Ukraine-Krieg
„Die Ängste kommen immer wieder“
Die GEW unterstützt die ukrainische Bildungsgewerkschaft TUESWU und ukrainische Kolleginnen, die vor dem Krieg nach Deutschland geflohen sind.
„Als die russischen Truppen bis auf zwei Kilometer an unser Haus herankamen und Granaten fielen, da musste ich Kiew verlassen.“ – Olha Chabaniuk und ihre Tochter flohen zunächst nach Polen, dann weiter nach Wien. Inzwischen ist die Vizepräsidentin der Bildungsgewerkschaft Trade Union of Education and Science Workers of Ukraine (TUESWU) zurück in Kiew.

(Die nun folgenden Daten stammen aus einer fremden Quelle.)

-- ==== Sys2Proof/Machine/Ops.lean ====
section
/-! DEFINITION. The named operations over the state that every block uses: reading and writing one
element of a container, deck time, timers, saturating counts, the generator, and the events a command
raises. -/

namespace Sys2Proof.Machine

/-! ## Containers -/

def Seats.get {α : Type} (x : Seats α) : Seat → α
  | .a => x.a
  | .b => x.b
  | .c => x.c
  | .d => x.d

def Seats.set {α : Type} (x : Seats α) (i : Seat) (v : α) : Seats α :=
  match i with
  | .a => { x with a := v }
  | .b => { x with b := v }
  | .c => { x with c := v }
  | .d => { x with d := v }

def Seats.map {α β : Type} (f : α → β) (x : Seats α) : Seats β :=
  { a := f x.a, b := f x.b, c := f x.c, d := f x.d }

def Slots.get {α : Type} (x : Slots α) : SlotId → α
  | .v0 => x.v0
  | .v1 => x.v1
  | .v2 => x.v2
  | .v3 => x.v3

def Slots.set {α : Type} (x : Slots α) (i : SlotId) (v : α) : Slots α :=
  match i with
  | .v0 => { x with v0 := v }
  | .v1 => { x with v1 := v }
  | .v2 => { x with v2 := v }
  | .v3 => { x with v3 := v }

/-- The lowest-numbered slot that satisfies `p` (section 6.3: lowest-numbered first). -/
def Slots.first {α : Type} (p : α → Bool) (x : Slots α) : Option SlotId :=
  if p x.v0 then some .v0 else if p x.v1 then some .v1
  else if p x.v2 then some .v2 else if p x.v3 then some .v3 else none

def Chans.get {α : Type} (x : Chans α) : Chan → α
  | .ch0 => x.ch0
  | .ch1 => x.ch1
  | .ch2 => x.ch2
  | .ch3 => x.ch3
  | .ch4 => x.ch4
  | .ch5 => x.ch5

def Chans.set {α : Type} (x : Chans α) (i : Chan) (v : α) : Chans α :=
  match i with
  | .ch0 => { x with ch0 := v }
  | .ch1 => { x with ch1 := v }
  | .ch2 => { x with ch2 := v }
  | .ch3 => { x with ch3 := v }
  | .ch4 => { x with ch4 := v }
  | .ch5 => { x with ch5 := v }

/-- Every channel by a function of its number and itself. -/
def Chans.imap {α β : Type} (f : Chan → α → β) (x : Chans α) : Chans β :=
  { ch0 := f .ch0 x.ch0, ch1 := f .ch1 x.ch1, ch2 := f .ch2 x.ch2, ch3 := f .ch3 x.ch3,
    ch4 := f .ch4 x.ch4, ch5 := f .ch5 x.ch5 }

def Outputs.get {α : Type} (x : Outputs α) : Output → α
  | .jack .a => x.ja
  | .jack .b => x.jb
  | .jack .c => x.jc
  | .jack .d => x.jd
  | .spk => x.spk

def Outputs.set {α : Type} (x : Outputs α) (o : Output) (v : α) : Outputs α :=
  match o with
  | .jack .a => { x with ja := v }
  | .jack .b => { x with jb := v }
  | .jack .c => { x with jc := v }
  | .jack .d => { x with jd := v }
  | .spk => { x with spk := v }

/-- Every output by a function of its name. -/
def Outputs.of {α : Type} (f : Output → α) : Outputs α :=
  { ja := f (.jack .a), jb := f (.jack .b), jc := f (.jack .c), jd := f (.jack .d), spk := f .spk }

def Prios.get {α : Type} (x : Prios α) (p : Nat) : α :=
  match p with
  | 0 => x.p0
  | 1 => x.p1
  | 2 => x.p2
  | _ => x.p3

def Prios.set {α : Type} (x : Prios α) (p : Nat) (v : α) : Prios α :=
  match p with
  | 0 => { x with p0 := v }
  | 1 => { x with p1 := v }
  | 2 => { x with p2 := v }
  | _ => { x with p3 := v }

def Listeners.hears (l : Listeners) : Output → Bool
  | .jack .a => l.a
  | .jack .b => l.b
  | .jack .c => l.c
  | .jack .d => l.d
  | .spk => l.spk

def Listeners.put (l : Listeners) (o : Output) (v : Bool) : Listeners :=
  match o with
  | .jack .a => { l with a := v }
  | .jack .b => { l with b := v }
  | .jack .c => { l with c := v }
  | .jack .d => { l with d := v }
  | .spk => { l with spk := v }

/-! ## Deck time (R55, R56) -/

/-- Deck time advanced by `n` microseconds: the carry goes into the milliseconds modulo 2^32 (R55, R63). -/
def DeckTime.addMicros (t : DeckTime) (n : Nat) : DeckTime :=
  { ms := t.ms + BitVec.ofNat 32 ((t.us + n) / 1000), us := (t.us + n) % 1000 }

/-- What deck time read `n` microseconds ago. -/
def DeckTime.subMicros (t : DeckTime) (n : Nat) : DeckTime :=
  if n % 1000 ≤ t.us then { ms := t.ms - BitVec.ofNat 32 (n / 1000), us := t.us - n % 1000 }
  else { ms := t.ms - BitVec.ofNat 32 (n / 1000 + 1), us := t.us + 1000 - n % 1000 }

/-- `t - u` in microseconds, the millisecond difference in the signed reading of R56. -/
def DeckTime.diffMicros (t u : DeckTime) : Int :=
  (t.ms - u.ms).toInt * 1000 + ((t.us : Int) - (u.us : Int))

/-- now - T in milliseconds, signed (R56). -/
def lateness (t : DeckTime) (T : Millis) : Int := (t.ms - T).toInt

/-- Deck time has reached the instant (R56). -/
def reached (t : DeckTime) (T : Millis) : Bool := 0 ≤ lateness t T

/-- An instant: a millisecond with microsecond part 0. -/
def instant (T : Millis) : DeckTime := { ms := T, us := 0 }

/-- floor((now - anchor) / 125 us) (R98). -/
def timelineIndex (now anchor : DeckTime) : Int := now.diffMicros anchor / 125

/-! ## Timers -/

/-- A timer the line state leaves ACTIVE under keeps its remaining time (R66, R180). -/
def Timer.hold : Timer → Timer
  | .running left => .held left
  | t => t

/-- It runs on from there when the line returns to ACTIVE. -/
def Timer.resume : Timer → Timer
  | .held left => .running left
  | t => t

/-- A restart: a held timer stays held, a stopped one stopped (R64). -/
def Timer.restart (t : Timer) (left : Nat) : Timer :=
  match t with
  | .stopped => .stopped
  | .running _ => .running left
  | .held _ => .held left

/-- Shortened to the smaller of what it had and `most` (R65). -/
def Timer.shorten (t : Timer) (most : Nat) : Timer :=
  match t with
  | .stopped => .stopped
  | .running left => .running (min left most)
  | .held left => .held (min left most)

def Timer.isRunning : Timer → Bool
  | .running _ => true
  | _ => false

/-- It runs and has nothing left. -/
def Timer.ranOut (t : Timer) : Bool := t == .running 0

def Timer.isStopped : Timer → Bool
  | .stopped => true
  | _ => false

/-! ## Counts that saturate -/

/-- `n + k`, stopping at `cap`. -/
def bump (cap n k : Nat) : Nat := min cap (n + k)

/-! ## The generator (R53, R54) -/

/-- One step: the exclusive-or of bits 16, 14, 13 and 11 enters bit 1, the old bit 16 is lost. -/
def lfsrStep (r : Word16) : Word16 :=
  (r <<< 1) ||| BitVec.ofNat 16 (((r.getLsbD 15 ^^ r.getLsbD 13) ^^ (r.getLsbD 12 ^^ r.getLsbD 10)).toNat)

/-- `n` steps. -/
def lfsrSteps : Nat → Word16 → Word16
  | 0, r => r
  | n + 1, r => lfsrSteps n (lfsrStep r)

/-- The register after a draw: sixteen steps on. -/
def lfsrDraw (r : Word16) : Word16 := lfsrSteps 16 r

/-- The value the next draw of `width` bits takes. -/
def drawValue (width : Nat) (s : State) : Nat := (lfsrDraw s.txq.lfsr).toNat % 2 ^ width

/-- The state after a draw. -/
def afterDraw (s : State) : State := { s with txq.lfsr := lfsrDraw s.txq.lfsr }

/-! ## Station, line and events -/

/-- An origin strap of 0 or 63 makes a station receive-only (R24). -/
def receiveOnly (s : State) : Bool := s.stc.origin == 0 || s.stc.origin == 63

def isAwake (s : State) : Bool := s.stc.state == .awake

/-- The receiver takes every frame in ACTIVE, QUIET and STUCK (section 1.7). -/
def receiving (s : State) : Bool :=
  s.line.state == .active || s.line.state == .quiet || s.line.state == .stuck

/-- LINE adds 1 to the receive-error count, which stops at 255 (R12). -/
def countRxError (s : State) : State := { s with line.rxErrors := bump 255 s.line.rxErrors 1 }

/-- The events a command brings about inside the part wait, in order, to be taken (log entry 3). -/
def raise (events : List Instr) (s : State) : State := { s with raised := s.raised ++ events }

/-- Deck time at a first TUNE edge `age` microseconds ago is copied into the capture (R60). -/
def captureEdge (age : Nat) (s : State) : State :=
  { s with dclk.capture := s.dclk.now.subMicros age }

/-- The TIME and STATUS timers are held when the line leaves ACTIVE (R66, R180). -/
def holdPeriodic (s : State) : State :=
  { s with dclk.timer := s.dclk.timer.hold, stc.statusTimer := s.stc.statusTimer.hold }

/-- They run on when the line returns to ACTIVE. -/
def resumePeriodic (s : State) : State :=
  { s with dclk.timer := s.dclk.timer.resume, stc.statusTimer := s.stc.statusTimer.resume }

end Sys2Proof.Machine
end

TUESWU hat mehr als 1,2 Millionen Mitglieder und vertritt Lehrkräfte, Dozentinnen und Dozenten, weitere Bildungsbeschäftigte und Studierende.
Die Gewerkschaft biete während des Krieges täglich Beratungen an, die sich auf das Arbeiten unter Kriegsrecht beziehen, berichtet die Gewerkschafterin der E&W. Sie erarbeite Stellungnahmen zu Gesetzesentwürfen. Sie sorge für die finanzielle und psychologische Unterstützung ihrer Mitglieder. Außerdem beteilige sich TUESWU daran, drei Bildungszentren für binnenvertriebene Pädagoginnen und Pädagogen einzurichten.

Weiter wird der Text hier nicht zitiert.